*** RECORDS FOR THIS EXERCISE Section Begins ***

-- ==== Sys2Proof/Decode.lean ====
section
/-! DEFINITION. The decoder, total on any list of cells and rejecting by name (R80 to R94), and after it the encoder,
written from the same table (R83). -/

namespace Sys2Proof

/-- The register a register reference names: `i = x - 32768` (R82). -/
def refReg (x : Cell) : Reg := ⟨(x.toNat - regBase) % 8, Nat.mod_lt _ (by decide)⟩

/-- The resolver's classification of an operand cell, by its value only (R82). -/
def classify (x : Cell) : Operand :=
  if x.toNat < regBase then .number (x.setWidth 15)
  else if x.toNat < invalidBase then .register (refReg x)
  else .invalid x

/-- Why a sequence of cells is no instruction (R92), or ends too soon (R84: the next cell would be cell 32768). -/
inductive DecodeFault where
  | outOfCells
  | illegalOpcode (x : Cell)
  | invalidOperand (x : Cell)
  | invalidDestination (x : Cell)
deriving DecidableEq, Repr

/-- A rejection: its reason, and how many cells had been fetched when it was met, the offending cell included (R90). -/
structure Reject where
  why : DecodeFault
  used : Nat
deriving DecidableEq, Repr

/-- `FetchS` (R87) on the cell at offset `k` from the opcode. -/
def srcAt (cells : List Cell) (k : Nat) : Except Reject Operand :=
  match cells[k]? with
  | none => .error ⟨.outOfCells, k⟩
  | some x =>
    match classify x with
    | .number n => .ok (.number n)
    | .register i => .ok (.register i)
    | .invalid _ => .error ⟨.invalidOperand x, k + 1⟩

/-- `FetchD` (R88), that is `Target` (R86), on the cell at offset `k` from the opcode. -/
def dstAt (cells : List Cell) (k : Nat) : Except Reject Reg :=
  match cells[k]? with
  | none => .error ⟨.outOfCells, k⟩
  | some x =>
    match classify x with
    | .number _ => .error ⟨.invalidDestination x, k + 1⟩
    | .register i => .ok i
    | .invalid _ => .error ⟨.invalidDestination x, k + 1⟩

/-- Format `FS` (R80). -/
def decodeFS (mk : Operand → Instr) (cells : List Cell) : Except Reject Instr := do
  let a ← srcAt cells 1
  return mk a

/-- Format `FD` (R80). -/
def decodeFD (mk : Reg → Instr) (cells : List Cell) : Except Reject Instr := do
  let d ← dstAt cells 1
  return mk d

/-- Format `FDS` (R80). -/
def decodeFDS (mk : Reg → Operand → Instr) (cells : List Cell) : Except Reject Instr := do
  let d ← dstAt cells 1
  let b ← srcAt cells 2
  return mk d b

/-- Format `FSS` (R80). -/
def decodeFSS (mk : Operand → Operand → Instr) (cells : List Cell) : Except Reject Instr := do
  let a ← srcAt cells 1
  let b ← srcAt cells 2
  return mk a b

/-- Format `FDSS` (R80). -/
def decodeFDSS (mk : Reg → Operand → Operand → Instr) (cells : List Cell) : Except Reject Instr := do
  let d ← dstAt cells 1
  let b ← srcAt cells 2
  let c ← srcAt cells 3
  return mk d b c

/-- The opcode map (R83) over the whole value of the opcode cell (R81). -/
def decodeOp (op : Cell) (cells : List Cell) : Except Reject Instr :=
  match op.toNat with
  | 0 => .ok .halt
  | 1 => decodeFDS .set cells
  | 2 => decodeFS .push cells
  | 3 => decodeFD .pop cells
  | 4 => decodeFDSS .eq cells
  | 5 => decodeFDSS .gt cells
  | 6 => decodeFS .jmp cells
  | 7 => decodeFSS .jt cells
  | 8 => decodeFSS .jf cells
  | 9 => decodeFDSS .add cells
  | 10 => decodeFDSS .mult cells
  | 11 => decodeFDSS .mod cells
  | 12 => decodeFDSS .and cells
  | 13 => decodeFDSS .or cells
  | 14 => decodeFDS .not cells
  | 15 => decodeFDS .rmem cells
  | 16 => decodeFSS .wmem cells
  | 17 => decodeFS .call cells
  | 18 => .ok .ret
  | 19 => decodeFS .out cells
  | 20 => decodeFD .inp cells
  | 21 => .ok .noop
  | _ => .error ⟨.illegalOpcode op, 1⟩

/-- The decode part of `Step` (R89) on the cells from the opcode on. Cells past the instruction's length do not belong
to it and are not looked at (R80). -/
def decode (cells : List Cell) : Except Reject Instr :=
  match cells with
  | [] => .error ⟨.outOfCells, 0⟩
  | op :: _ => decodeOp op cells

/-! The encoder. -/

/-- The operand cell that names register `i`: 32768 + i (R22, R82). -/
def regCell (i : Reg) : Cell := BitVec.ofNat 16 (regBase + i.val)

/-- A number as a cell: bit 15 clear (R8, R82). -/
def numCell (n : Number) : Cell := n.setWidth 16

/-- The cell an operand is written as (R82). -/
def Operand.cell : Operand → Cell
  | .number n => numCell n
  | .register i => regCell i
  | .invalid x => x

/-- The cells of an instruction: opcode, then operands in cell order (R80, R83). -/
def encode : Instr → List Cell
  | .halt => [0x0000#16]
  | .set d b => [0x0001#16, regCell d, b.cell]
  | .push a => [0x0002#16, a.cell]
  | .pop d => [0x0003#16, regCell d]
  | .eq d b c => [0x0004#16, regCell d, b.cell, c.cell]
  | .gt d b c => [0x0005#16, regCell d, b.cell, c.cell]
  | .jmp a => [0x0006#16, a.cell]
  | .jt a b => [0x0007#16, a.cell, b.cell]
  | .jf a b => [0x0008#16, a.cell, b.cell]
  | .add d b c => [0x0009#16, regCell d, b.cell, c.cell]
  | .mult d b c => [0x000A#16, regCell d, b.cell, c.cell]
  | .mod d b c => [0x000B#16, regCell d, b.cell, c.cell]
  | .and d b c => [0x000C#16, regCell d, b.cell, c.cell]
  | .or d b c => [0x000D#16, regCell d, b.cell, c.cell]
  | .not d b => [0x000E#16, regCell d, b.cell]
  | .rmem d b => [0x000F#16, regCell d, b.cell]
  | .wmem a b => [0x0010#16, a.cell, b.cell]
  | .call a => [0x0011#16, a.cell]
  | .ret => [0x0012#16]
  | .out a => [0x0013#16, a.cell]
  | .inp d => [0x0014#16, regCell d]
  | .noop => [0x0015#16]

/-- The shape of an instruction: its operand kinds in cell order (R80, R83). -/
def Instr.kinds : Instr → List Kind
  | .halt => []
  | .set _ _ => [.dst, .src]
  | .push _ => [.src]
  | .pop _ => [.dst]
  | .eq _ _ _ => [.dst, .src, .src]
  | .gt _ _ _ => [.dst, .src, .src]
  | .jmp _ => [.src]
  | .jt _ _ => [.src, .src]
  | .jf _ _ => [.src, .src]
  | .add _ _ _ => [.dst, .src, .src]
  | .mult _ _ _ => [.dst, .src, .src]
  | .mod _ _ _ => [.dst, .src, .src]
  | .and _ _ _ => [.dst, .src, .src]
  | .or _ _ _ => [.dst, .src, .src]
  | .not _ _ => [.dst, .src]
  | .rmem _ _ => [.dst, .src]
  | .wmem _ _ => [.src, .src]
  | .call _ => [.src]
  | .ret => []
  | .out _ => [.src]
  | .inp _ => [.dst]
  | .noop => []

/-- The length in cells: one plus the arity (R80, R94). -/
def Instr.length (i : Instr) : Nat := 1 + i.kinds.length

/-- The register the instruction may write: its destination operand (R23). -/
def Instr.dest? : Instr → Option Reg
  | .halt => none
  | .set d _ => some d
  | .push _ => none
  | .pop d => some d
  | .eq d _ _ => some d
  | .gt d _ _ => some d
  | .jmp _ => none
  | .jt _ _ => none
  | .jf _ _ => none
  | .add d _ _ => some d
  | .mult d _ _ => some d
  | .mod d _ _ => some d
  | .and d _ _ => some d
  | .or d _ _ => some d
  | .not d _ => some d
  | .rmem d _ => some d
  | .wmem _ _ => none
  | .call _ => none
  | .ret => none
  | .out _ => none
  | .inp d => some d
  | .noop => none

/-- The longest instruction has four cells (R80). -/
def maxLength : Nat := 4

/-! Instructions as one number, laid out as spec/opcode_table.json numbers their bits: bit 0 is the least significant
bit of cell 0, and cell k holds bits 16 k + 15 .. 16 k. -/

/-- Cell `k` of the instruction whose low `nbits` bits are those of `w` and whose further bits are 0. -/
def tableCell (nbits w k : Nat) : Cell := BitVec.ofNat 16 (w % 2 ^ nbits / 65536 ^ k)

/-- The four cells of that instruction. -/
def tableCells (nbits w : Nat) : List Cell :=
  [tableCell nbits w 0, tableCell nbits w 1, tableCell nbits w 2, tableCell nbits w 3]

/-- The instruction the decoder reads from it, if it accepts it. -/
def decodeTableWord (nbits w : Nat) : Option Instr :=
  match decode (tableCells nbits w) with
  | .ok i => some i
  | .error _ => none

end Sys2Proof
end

*** RECORDS FOR THIS EXERCISE Section Ends ***
*** RECORDS FOR THIS EXERCISE Section Begins ***

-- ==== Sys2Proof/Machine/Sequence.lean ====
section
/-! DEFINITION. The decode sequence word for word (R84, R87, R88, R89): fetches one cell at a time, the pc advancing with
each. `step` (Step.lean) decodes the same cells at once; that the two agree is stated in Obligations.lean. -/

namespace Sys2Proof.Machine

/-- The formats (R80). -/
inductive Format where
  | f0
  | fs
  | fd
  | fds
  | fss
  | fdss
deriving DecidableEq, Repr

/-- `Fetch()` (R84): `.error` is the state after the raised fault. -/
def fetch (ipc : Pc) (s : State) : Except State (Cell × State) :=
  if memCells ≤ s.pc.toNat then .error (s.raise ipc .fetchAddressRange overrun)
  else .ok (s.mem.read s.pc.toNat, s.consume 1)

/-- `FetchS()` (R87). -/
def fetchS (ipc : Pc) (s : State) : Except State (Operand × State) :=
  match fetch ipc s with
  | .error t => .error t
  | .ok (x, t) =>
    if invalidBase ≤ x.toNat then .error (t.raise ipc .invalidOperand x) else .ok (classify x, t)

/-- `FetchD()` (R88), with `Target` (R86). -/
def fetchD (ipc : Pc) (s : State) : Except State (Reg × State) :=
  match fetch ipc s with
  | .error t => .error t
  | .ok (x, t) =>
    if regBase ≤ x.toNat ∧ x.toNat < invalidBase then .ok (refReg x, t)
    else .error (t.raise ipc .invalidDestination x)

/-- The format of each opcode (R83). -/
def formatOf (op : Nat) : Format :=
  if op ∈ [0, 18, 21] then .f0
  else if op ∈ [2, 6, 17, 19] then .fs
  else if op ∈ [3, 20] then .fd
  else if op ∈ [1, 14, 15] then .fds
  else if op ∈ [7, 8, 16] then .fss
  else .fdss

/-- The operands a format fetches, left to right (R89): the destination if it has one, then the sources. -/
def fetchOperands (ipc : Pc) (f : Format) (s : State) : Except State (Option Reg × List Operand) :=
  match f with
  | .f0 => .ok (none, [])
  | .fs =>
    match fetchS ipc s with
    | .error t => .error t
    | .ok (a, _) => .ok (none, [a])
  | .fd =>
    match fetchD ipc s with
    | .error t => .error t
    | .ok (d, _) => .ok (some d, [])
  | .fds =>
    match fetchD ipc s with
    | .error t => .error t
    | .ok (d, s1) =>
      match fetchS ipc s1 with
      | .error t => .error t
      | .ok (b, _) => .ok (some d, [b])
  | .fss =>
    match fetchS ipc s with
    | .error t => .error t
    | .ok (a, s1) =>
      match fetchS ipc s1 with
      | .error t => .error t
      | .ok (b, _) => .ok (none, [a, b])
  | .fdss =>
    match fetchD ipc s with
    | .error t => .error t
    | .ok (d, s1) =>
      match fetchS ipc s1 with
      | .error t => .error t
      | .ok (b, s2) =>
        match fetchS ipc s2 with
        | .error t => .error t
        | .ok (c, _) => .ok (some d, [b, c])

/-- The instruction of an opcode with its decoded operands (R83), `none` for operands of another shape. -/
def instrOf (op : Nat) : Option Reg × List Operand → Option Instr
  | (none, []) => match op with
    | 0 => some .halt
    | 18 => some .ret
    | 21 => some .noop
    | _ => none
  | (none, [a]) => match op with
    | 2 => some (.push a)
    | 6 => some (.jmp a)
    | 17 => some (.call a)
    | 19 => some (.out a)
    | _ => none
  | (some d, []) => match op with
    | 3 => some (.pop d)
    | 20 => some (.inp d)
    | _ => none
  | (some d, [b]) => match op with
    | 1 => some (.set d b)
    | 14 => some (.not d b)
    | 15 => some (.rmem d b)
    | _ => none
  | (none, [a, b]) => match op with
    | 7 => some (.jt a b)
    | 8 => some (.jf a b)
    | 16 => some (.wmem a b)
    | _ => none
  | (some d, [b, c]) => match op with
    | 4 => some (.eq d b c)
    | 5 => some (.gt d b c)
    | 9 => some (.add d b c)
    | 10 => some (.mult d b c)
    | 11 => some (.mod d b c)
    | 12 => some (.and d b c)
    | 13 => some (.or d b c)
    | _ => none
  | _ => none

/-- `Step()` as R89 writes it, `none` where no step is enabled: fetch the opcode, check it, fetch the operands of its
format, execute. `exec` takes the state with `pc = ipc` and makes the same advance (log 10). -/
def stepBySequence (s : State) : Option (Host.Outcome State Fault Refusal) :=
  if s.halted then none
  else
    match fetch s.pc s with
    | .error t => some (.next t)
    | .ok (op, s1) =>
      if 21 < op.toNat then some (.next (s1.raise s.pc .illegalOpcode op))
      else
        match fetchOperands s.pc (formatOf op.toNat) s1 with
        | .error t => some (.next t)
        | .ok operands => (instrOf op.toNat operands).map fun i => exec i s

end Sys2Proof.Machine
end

*** RECORDS FOR THIS EXERCISE Section Ends ***

• WHAT TO DO:
All lines above from the one with "def Operand.cell : Operand → Cell" to the one with "[0x000F#16, regCell d, b.cell]", inclusive, should be copied exactly, and no other lines.

• ANSWER FOR THE TASK:
def Operand.cell : Operand → Cell
  | .number n => numCell n
  | .register i => regCell i
  | .invalid x => x

/-- The cells of an instruction: opcode, then operands in cell order (R80, R83). -/
def encode : Instr → List Cell
  | .halt => [0x0000#16]
  | .set d b => [0x0001#16, regCell d, b.cell]
  | .push a => [0x0002#16, a.cell]
  | .pop d => [0x0003#16, regCell d]
  | .eq d b c => [0x0004#16, regCell d, b.cell, c.cell]
  | .gt d b c => [0x0005#16, regCell d, b.cell, c.cell]
  | .jmp a => [0x0006#16, a.cell]
  | .jt a b => [0x0007#16, a.cell, b.cell]
  | .jf a b => [0x0008#16, a.cell, b.cell]
  | .add d b c => [0x0009#16, regCell d, b.cell, c.cell]
  | .mult d b c => [0x000A#16, regCell d, b.cell, c.cell]
  | .mod d b c => [0x000B#16, regCell d, b.cell, c.cell]
  | .and d b c => [0x000C#16, regCell d, b.cell, c.cell]
  | .or d b c => [0x000D#16, regCell d, b.cell, c.cell]
  | .not d b => [0x000E#16, regCell d, b.cell]
  | .rmem d b => [0x000F#16, regCell d, b.cell]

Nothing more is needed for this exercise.